### Exercise requirements:
Look through the listing below, find every line with the string "encCprt", and copy it.

=== Begin Enclosure ===

-- ==== Sys2Proof/Decode.lean ====
section
/-! DEFINITION. Recognising an emitted word, and writing one from the field tables. The decoder follows the masks of
spec/opcode_table.json (R68: "the exact masks are in opcode_table.json"), the encoder the field tables of R65 and R66. The
block itself decodes nothing (R69); a word does not tell its format (R70), so the caller of the decoder names it. The third
reading of the encodings, the formulas of R80 to R120, stands in the meanings (Machine/ArmCore.lean, ArmOther.lean,
Thumb.lean). -/

namespace Sys2Proof

/-- The field `v[lo+len-1 : lo]` as a 32-bit operand. R6. -/
def field (w : Word) (lo len : Nat) : Word := (w.extractLsb' lo len).setWidth 32

/-- The field of a halfword as a 32-bit operand. R6, R66. -/
def halfField (h : Half) (lo len : Nat) : Word := (h.extractLsb' lo len).setWidth 32

/-- The low halfword `w[15:0]`. R63. -/
def lowHalf (w : Word) : Half := w.extractLsb' 0 16

/-- The high halfword `w[31:16]`. R63. -/
def highHalf (w : Word) : Half := w.extractLsb' 16 16

/-- A row of the table for format A32: a word `w` belongs to it when `w &&& mask = value`. -/
structure Row32 where
  mask : Word
  value : Word
  build : Word → Instr

/-- A row of the table for format T16x2, on the halfword. -/
structure Row16 where
  mask : Half
  value : Half
  build : Half → Instr

def Row32.hits (r : Row32) (w : Word) : Bool := decide (w &&& r.mask = r.value)

def Row16.hits (r : Row16) (h : Half) : Bool := decide (h &&& r.mask = r.value)

/-- The A32 rows that name registers, memory and the no-op, the no-op first (R71). -/
def rowsArmCore : List Row32 :=
  [ ⟨0xFFFFFFFF, 0xE1A08008, fun _ => .armNop⟩,
    ⟨0xFFFF0FF0, 0xE1A00000, fun w => .armMov (field w 12 4) (field w 0 4)⟩,
    ⟨0xFF900000, 0xE8900000, fun w => .armLdmia (field w 16 4) (field w 0 16) (field w 22 1) (field w 21 1)⟩,
    ⟨0xFF900000, 0xE8800000, fun w => .armStmia (field w 16 4) (field w 0 16) (field w 22 1) (field w 21 1)⟩,
    ⟨0xFFF00FFF, 0xE5900000, fun w => .armLdr (field w 12 4) (field w 16 4)⟩,
    ⟨0xFFF00FFF, 0xE5800000, fun w => .armStr (field w 12 4) (field w 16 4)⟩,
    ⟨0xFFF000F0, 0xE1200070, fun w => .armBkpt ((field w 8 12 <<< 4) ||| field w 0 4)⟩ ]

/-- The other A32 rows but the post-indexed forms. -/
def rowsArmOther : List Row32 :=
  [ ⟨0xFFFF0000, 0xE3A00000, fun w => .armMovIm (field w 12 4) (field w 8 4) (field w 0 8)⟩,
    ⟨0xFE000000, 0xEA000000, fun w => .armB (field w 0 24) (field w 24 1)⟩,
    ⟨0xFFFFFFF0, 0xE12FFF10, fun w => .armBx (field w 0 4)⟩,
    ⟨0xFFBF0FFF, 0xE10F0000, fun w => .armMrs (field w 12 4) (field w 22 1)⟩,
    ⟨0xFFB0FFF0, 0xE120F000, fun w => .armMsrGp (field w 0 4) (field w 16 4) (field w 22 1)⟩,
    ⟨0xFFB0F000, 0xE320F000, fun w => .armMsrIm (field w 0 8) (field w 8 4) (field w 16 4) (field w 22 1)⟩,
    ⟨0xFF100010, 0xEE100010, fun w => .armMrc (field w 8 4) (field w 21 3) (field w 12 4) (field w 16 4) (field w 0 4) (field w 5 3)⟩,
    ⟨0xFF100010, 0xEE000010, fun w => .armMcr (field w 8 4) (field w 21 3) (field w 12 4) (field w 16 4) (field w 0 4) (field w 5 3)⟩ ]

/-- The A32 rows of the post-indexed loads and stores. -/
def rowsArmPostIndexed : List Row32 :=
  [ ⟨0xFFF00FFF, 0xE4900004, fun w => .armLdrwIp (field w 12 4) (field w 16 4)⟩,
    ⟨0xFFF00FFF, 0xE0D000B2, fun w => .armLdrhIp (field w 12 4) (field w 16 4)⟩,
    ⟨0xFFF00FFF, 0xE4D00001, fun w => .armLdrbIp (field w 12 4) (field w 16 4)⟩,
    ⟨0xFFF00FFF, 0xE4800004, fun w => .armStrwIp (field w 12 4) (field w 16 4)⟩,
    ⟨0xFFF00FFF, 0xE0C000B2, fun w => .armStrhIp (field w 12 4) (field w 16 4)⟩,
    ⟨0xFFF00FFF, 0xE4C00001, fun w => .armStrbIp (field w 12 4) (field w 16 4)⟩ ]

/-- The A32 rows of spec/opcode_table.json, in its order. -/
def rows32 : List Row32 := rowsArmCore ++ rowsArmOther ++ rowsArmPostIndexed

/-- The T16x2 rows of spec/opcode_table.json, in its order: `halfword_mask` and `halfword_match`, the no-op first (R71). -/
def rows16 : List Row16 :=
  [ ⟨0xFFFF, 0x46C0, fun _ => .tNop⟩,
    ⟨0xFF00, 0x4600, fun h => .tMov (halfField h 0 3) (halfField h 3 3) (halfField h 7 1) (halfField h 6 1)⟩,
    ⟨0xF800, 0x2000, fun h => .tMovIm (halfField h 8 3) (halfField h 0 8)⟩,
    ⟨0xF800, 0xC800, fun h => .tLdmia (halfField h 8 3) (halfField h 0 8)⟩,
    ⟨0xF800, 0xC000, fun h => .tStmia (halfField h 8 3) (halfField h 0 8)⟩,
    ⟨0xFFC0, 0x6800, fun h => .tLdr (halfField h 0 3) (halfField h 3 3)⟩,
    ⟨0xFFC0, 0x6000, fun h => .tStr (halfField h 0 3) (halfField h 3 3)⟩,
    ⟨0xF8FF, 0x4800, fun h => .tLdrPcrel (halfField h 8 3)⟩,
    ⟨0xFF87, 0x4700, fun h => .tBx (halfField h 3 4)⟩,
    ⟨0xF800, 0xE000, fun h => .tB (halfField h 0 11)⟩,
    ⟨0xFF00, 0xBE00, fun h => .tBkpt (halfField h 0 8)⟩ ]

/-- Why bytes are no template's word. -/
inductive DecodeError where
  /-- fewer than four bytes are left. -/
  | truncated
  /-- no A32 row of the table has this word. -/
  | noA32Template
  /-- the two halfwords differ, so the word is no legal T16x2 word (R63). -/
  | halvesDiffer
  /-- no T16x2 row of the table has this halfword. -/
  | noT16x2Template
deriving DecidableEq, Repr

/-- The template call, operands in range, whose A32 word is `w`. R65, R71. -/
def decodeA32 (w : Word) : Except DecodeError Instr :=
  match rows32.find? (·.hits w) with
  | some r => .ok (r.build w)
  | none => .error .noA32Template

/-- The template call, operands in range, whose T16x2 halfword is `h`. R66, R71. -/
def decodeHalf (h : Half) : Except DecodeError Instr :=
  match rows16.find? (·.hits h) with
  | some r => .ok (r.build h)
  | none => .error .noT16x2Template

/-- The template call whose T16x2 word is `w`: both halves must be the instruction. R63, R66. -/
def decodeT16x2 (w : Word) : Except DecodeError Instr :=
  if highHalf w = lowHalf w then decodeHalf (lowHalf w) else .error .halvesDiffer

/-- The template call of the given format whose word is `w`. R60, R70. -/
def decodeWord (f : Format) (w : Word) : Except DecodeError Instr :=
  match f with
  | .a32 => decodeA32 w
  | .t16x2 => decodeT16x2 w

/-- R43: the four bytes of a word, lowest address first. -/
def wordBytes (e : Endian) (w : Word) : List Byte :=
  match e with
  | .little => [w.extractLsb' 0 8, w.extractLsb' 8 8, w.extractLsb' 16 8, w.extractLsb' 24 8]
  | .big => [w.extractLsb' 24 8, w.extractLsb' 16 8, w.extractLsb' 8 8, w.extractLsb' 0 8]

/-- The word whose four bytes, lowest address first, are these. R43 read backwards. -/
def wordOfBytes (e : Endian) (b0 b1 b2 b3 : Byte) : Word :=
  match e with
  | .little => b3 ++ b2 ++ b1 ++ b0
  | .big => b0 ++ b1 ++ b2 ++ b3

/-- R43, R170: the byte string of a list of instruction words, for a memory parameter. -/
def wordsToBytes (e : Endian) (ws : List Word) : List Byte := ws.flatMap (wordBytes e)

/-- Reads one word's bytes off a byte string: the template call and the rest, or why not. -/
def decodeBytes (e : Endian) (f : Format) : List Byte → Except DecodeError (Instr × List Byte)
  | b0 :: b1 :: b2 :: b3 :: rest =>
    match decodeWord f (wordOfBytes e b0 b1 b2 b3) with
    | .ok i => .ok (i, rest)
    | .error r => .error r
  | _ => .error .truncated

/-- The lay-out of a word given in the numbering of spec/opcode_table.json. An A32 word stands as it is. A T16x2 row names
its operand fields in the low halfword only and says that the high halfword repeats them at +16: a word that has a T16x2
row's fixed bits in both halves is laid out with its low halfword in both (log 11). -/
def tableImage (nbits w : Nat) : Format × Word :=
  let x : Word := BitVec.ofNat 32 (w % 2 ^ nbits)
  if rows32.any (·.hits x) then (.a32, x)
  else if rows16.any (fun r => r.hits (lowHalf x) && r.hits (highHalf x)) then
    (.t16x2, lowHalf x ++ lowHalf x)
  else (.a32, x)

/-- What the decoder reads from an instruction whose bits, in the table's numbering, are `w`. -/
def decodeTableWord (nbits w : Nat) : Option Instr :=
  let image := tableImage nbits w
  match decodeBytes .little image.1 (wordBytes .little image.2) with
  | .ok (i, _) => some i
  | .error _ => none

/-! The encoder: the field tables of R65 and R66, written field by field from bit 31 (or 15) down. An operand enters with
the width of its field, so the encoder is meant for operands in range; what a template emits for other operands is R61. -/

/-- Format `A_DPREG`. R65. -/
def encDpReg (rd rm : BitVec 4) : Word := 0b1110#4 ++ 0b00#2 ++ 0#1 ++ 0b1101#4 ++ 0#1 ++ 0b0000#4 ++ rd ++ 0b00000000#8 ++ rm

/-- Format `A_DPIMM`. R65. -/
def encDpImm (rd rotate : BitVec 4) (imm8 : BitVec 8) : Word :=
  0b1110#4 ++ 0b00#2 ++ 1#1 ++ 0b1101#4 ++ 0#1 ++ 0b0000#4 ++ rd ++ rotate ++ imm8

/-- Format `A_LSIMM`: load/store word or byte, immediate offset. R65. -/
def encLsImm (p u b w l : BitVec 1) (rn rd : BitVec 4) (imm12 : BitVec 12) : Word :=
  0b1110#4 ++ 0b01#2 ++ 0#1 ++ p ++ u ++ b ++ w ++ l ++ rn ++ rd ++ imm12

/-- Format `A_LSH`: load/store halfword, immediate offset. R65. -/
def encLsHalf (p u w l : BitVec 1) (rn rd immH : BitVec 4) (immL : BitVec 4) : Word :=
  0b1110#4 ++ 0b000#3 ++ p ++ u ++ 1#1 ++ w ++ l ++ rn ++ rd ++ immH ++ 1#1 ++ 0#1 ++ 1#1 ++ 1#1 ++ immL

/-- Format `A_LSM`: load/store multiple, P = 0, U = 1. R65. -/
def encLsMult (s w l : BitVec 1) (rn : BitVec 4) (list : BitVec 16) : Word :=
  0b1110#4 ++ 0b100#3 ++ 0#1 ++ 1#1 ++ s ++ w ++ l ++ rn ++ list

/-- Format `A_B`. R65. -/
def encBranch (l : BitVec 1) (imm24 : BitVec 24) : Word := 0b1110#4 ++ 0b101#3 ++ l ++ imm24

/-- Format `A_BX`. R65. -/
def encBx (rm : BitVec 4) : Word := 0b1110#4 ++ 0x12FFF1#24 ++ rm

/-- Format `A_MRS`. R65. -/
def encMrs (r : BitVec 1) (rd : BitVec 4) : Word := 0b1110#4 ++ 0b00010#5 ++ r ++ 0b00#2 ++ 0b1111#4 ++ rd ++ 0#12

/-- Format `A_MSRREG`. R65. -/
def encMsrReg (r : BitVec 1) (fieldMask rm : BitVec 4) : Word :=
  0b1110#4 ++ 0b00010#5 ++ r ++ 0b10#2 ++ fieldMask ++ 0b1111#4 ++ 0#8 ++ rm

/-- Format `A_MSRIMM`. R65. -/
def encMsrImm (r : BitVec 1) (fieldMask rotate : BitVec 4) (imm8 : BitVec 8) : Word :=
  0b1110#4 ++ 0b00110#5 ++ r ++ 0b10#2 ++ fieldMask ++ 0b1111#4 ++ rotate ++ imm8

/-- Format `A_CPRT`: coprocessor register transfer. R65. -/
def encCprt (op1 : BitVec 3) (l : BitVec 1) (crn rd cp : BitVec 4) (op2 : BitVec 3) (crm : BitVec 4) : Word :=
  0b1110#4 ++ 0b1110#4 ++ op1 ++ l ++ crn ++ rd ++ cp ++ op2 ++ 1#1 ++ crm

/-- Format `A_BKPT`. R65. -/
def encBkpt (imm12 : BitVec 12) (imm4 : BitVec 4) : Word := 0b1110#4 ++ 0b00010010#8 ++ imm12 ++ 0b0111#4 ++ imm4

/-- R63: the halfword in both halves of the word. -/
def twice (h : Half) : Word := h ++ h

/-- Format `T_HIREG`. R66. -/
def encTHiReg (h1 h2 : BitVec 1) (rm rd : BitVec 3) : Half := 0b01000110#8 ++ h1 ++ h2 ++ rm ++ rd

/-- Format `T_IMM8`. R66. -/
def encTImm8 (rd : BitVec 3) (imm8 : BitVec 8) : Half := 0b00100#5 ++ rd ++ imm8

/-- Format `T_LSM`. R66. -/
def encTLsMult (l : BitVec 1) (rn : BitVec 3) (list : BitVec 8) : Half := 0b1100#4 ++ l ++ rn ++ list

/-- Format `T_LSIMM5` with B = 0 and imm5 = 0. R66. -/
def encTLsImm5 (l : BitVec 1) (rn rd : BitVec 3) : Half := 0b011#3 ++ 0#1 ++ l ++ 0b00000#5 ++ rn ++ rd

/-- Format `T_LDRPC` with imm8 = 0. R66. -/
def encTLdrPc (rd : BitVec 3) : Half := 0b01001#5 ++ rd ++ 0#8

/-- Format `T_BX`. R66. -/
def encTBx (rm : BitVec 4) : Half := 0b010001110#9 ++ rm ++ 0b000#3

/-- Format `T_B`. R66. -/
def encTB (imm11 : BitVec 11) : Half := 0b11100#5 ++ imm11

/-- Format `T_BKPT`. R66. -/
def encTBkpt (imm8 : BitVec 8) : Half := 0b10111110#8 ++ imm8

/-- The word of a template call whose operands are in range, from the field tables R65 and R66, with the P, U, B, W, L, S, H
bits and offsets the template's rule gives. -/
def encode : Instr → Word
  | .armNop => encDpReg 8 8
  | .armMov rd rm => encDpReg (rd.setWidth 4) (rm.setWidth 4)
  | .armLdmia rn list s w => encLsMult (s.setWidth 1) (w.setWidth 1) 1 (rn.setWidth 4) (list.setWidth 16)
  | .armStmia rn list s w => encLsMult (s.setWidth 1) (w.setWidth 1) 0 (rn.setWidth 4) (list.setWidth 16)
  | .armLdr rd rn => encLsImm 1 1 0 0 1 (rn.setWidth 4) (rd.setWidth 4) 0
  | .armStr rd rn => encLsImm 1 1 0 0 0 (rn.setWidth 4) (rd.setWidth 4) 0
  | .armBkpt im => encBkpt (im.extractLsb' 4 12) (im.setWidth 4)
  | .armMovIm rd rotate im => encDpImm (rd.setWidth 4) (rotate.setWidth 4) (im.setWidth 8)
  | .armB im l => encBranch (l.setWidth 1) (im.setWidth 24)
  | .armBx rm => encBx (rm.setWidth 4)
  | .armMrs rd r => encMrs (r.setWidth 1) (rd.setWidth 4)
  | .armMsrGp rm f r => encMsrReg (r.setWidth 1) (f.setWidth 4) (rm.setWidth 4)
  | .armMsrIm im rotate f r => encMsrImm (r.setWidth 1) (f.setWidth 4) (rotate.setWidth 4) (im.setWidth 8)
  | .armMrc cp op1 rd crn crm op2 =>
    encCprt (op1.setWidth 3) 1 (crn.setWidth 4) (rd.setWidth 4) (cp.setWidth 4) (op2.setWidth 3) (crm.setWidth 4)
  | .armMcr cp op1 rd crn crm op2 =>
    encCprt (op1.setWidth 3) 0 (crn.setWidth 4) (rd.setWidth 4) (cp.setWidth 4) (op2.setWidth 3) (crm.setWidth 4)
  | .armLdrwIp rd rn => encLsImm 0 1 0 0 1 (rn.setWidth 4) (rd.setWidth 4) 4
  | .armLdrhIp rd rn => encLsHalf 0 1 0 1 (rn.setWidth 4) (rd.setWidth 4) 0 2
  | .armLdrbIp rd rn => encLsImm 0 1 1 0 1 (rn.setWidth 4) (rd.setWidth 4) 1
  | .armStrwIp rd rn => encLsImm 0 1 0 0 0 (rn.setWidth 4) (rd.setWidth 4) 4
  | .armStrhIp rd rn => encLsHalf 0 1 0 0 (rn.setWidth 4) (rd.setWidth 4) 0 2
  | .armStrbIp rd rn => encLsImm 0 1 1 0 0 (rn.setWidth 4) (rd.setWidth 4) 1
  | .tNop => twice (encTHiReg 1 1 0 0)
  | .tMov rd rm h1 h2 => twice (encTHiReg (h1.setWidth 1) (h2.setWidth 1) (rm.setWidth 3) (rd.setWidth 3))
  | .tMovIm rd im => twice (encTImm8 (rd.setWidth 3) (im.setWidth 8))
  | .tLdmia rn list => twice (encTLsMult 1 (rn.setWidth 3) (list.setWidth 8))
  | .tStmia rn list => twice (encTLsMult 0 (rn.setWidth 3) (list.setWidth 8))
  | .tLdr rd rn => twice (encTLsImm5 1 (rn.setWidth 3) (rd.setWidth 3))
  | .tStr rd rn => twice (encTLsImm5 0 (rn.setWidth 3) (rd.setWidth 3))
  | .tLdrPcrel rd => twice (encTLdrPc (rd.setWidth 3))
  | .tBx rm => twice (encTBx (rm.setWidth 4))
  | .tB imm => twice (encTB (imm.setWidth 11))
  | .tBkpt im => twice (encTBkpt (im.setWidth 8))

end Sys2Proof
end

=== End Enclosure ===

### Your response:
def encCprt (op1 : BitVec 3) (l : BitVec 1) (crn rd cp : BitVec 4) (op2 : BitVec 3) (crm : BitVec 4) : Word :=
    encCprt (op1.setWidth 3) 1 (crn.setWidth 4) (rd.setWidth 4) (cp.setWidth 4) (op2.setWidth 3) (crm.setWidth 4)
    encCprt (op1.setWidth 3) 0 (crn.setWidth 4) (rd.setWidth 4) (cp.setWidth 4) (op2.setWidth 3) (crm.setWidth 4)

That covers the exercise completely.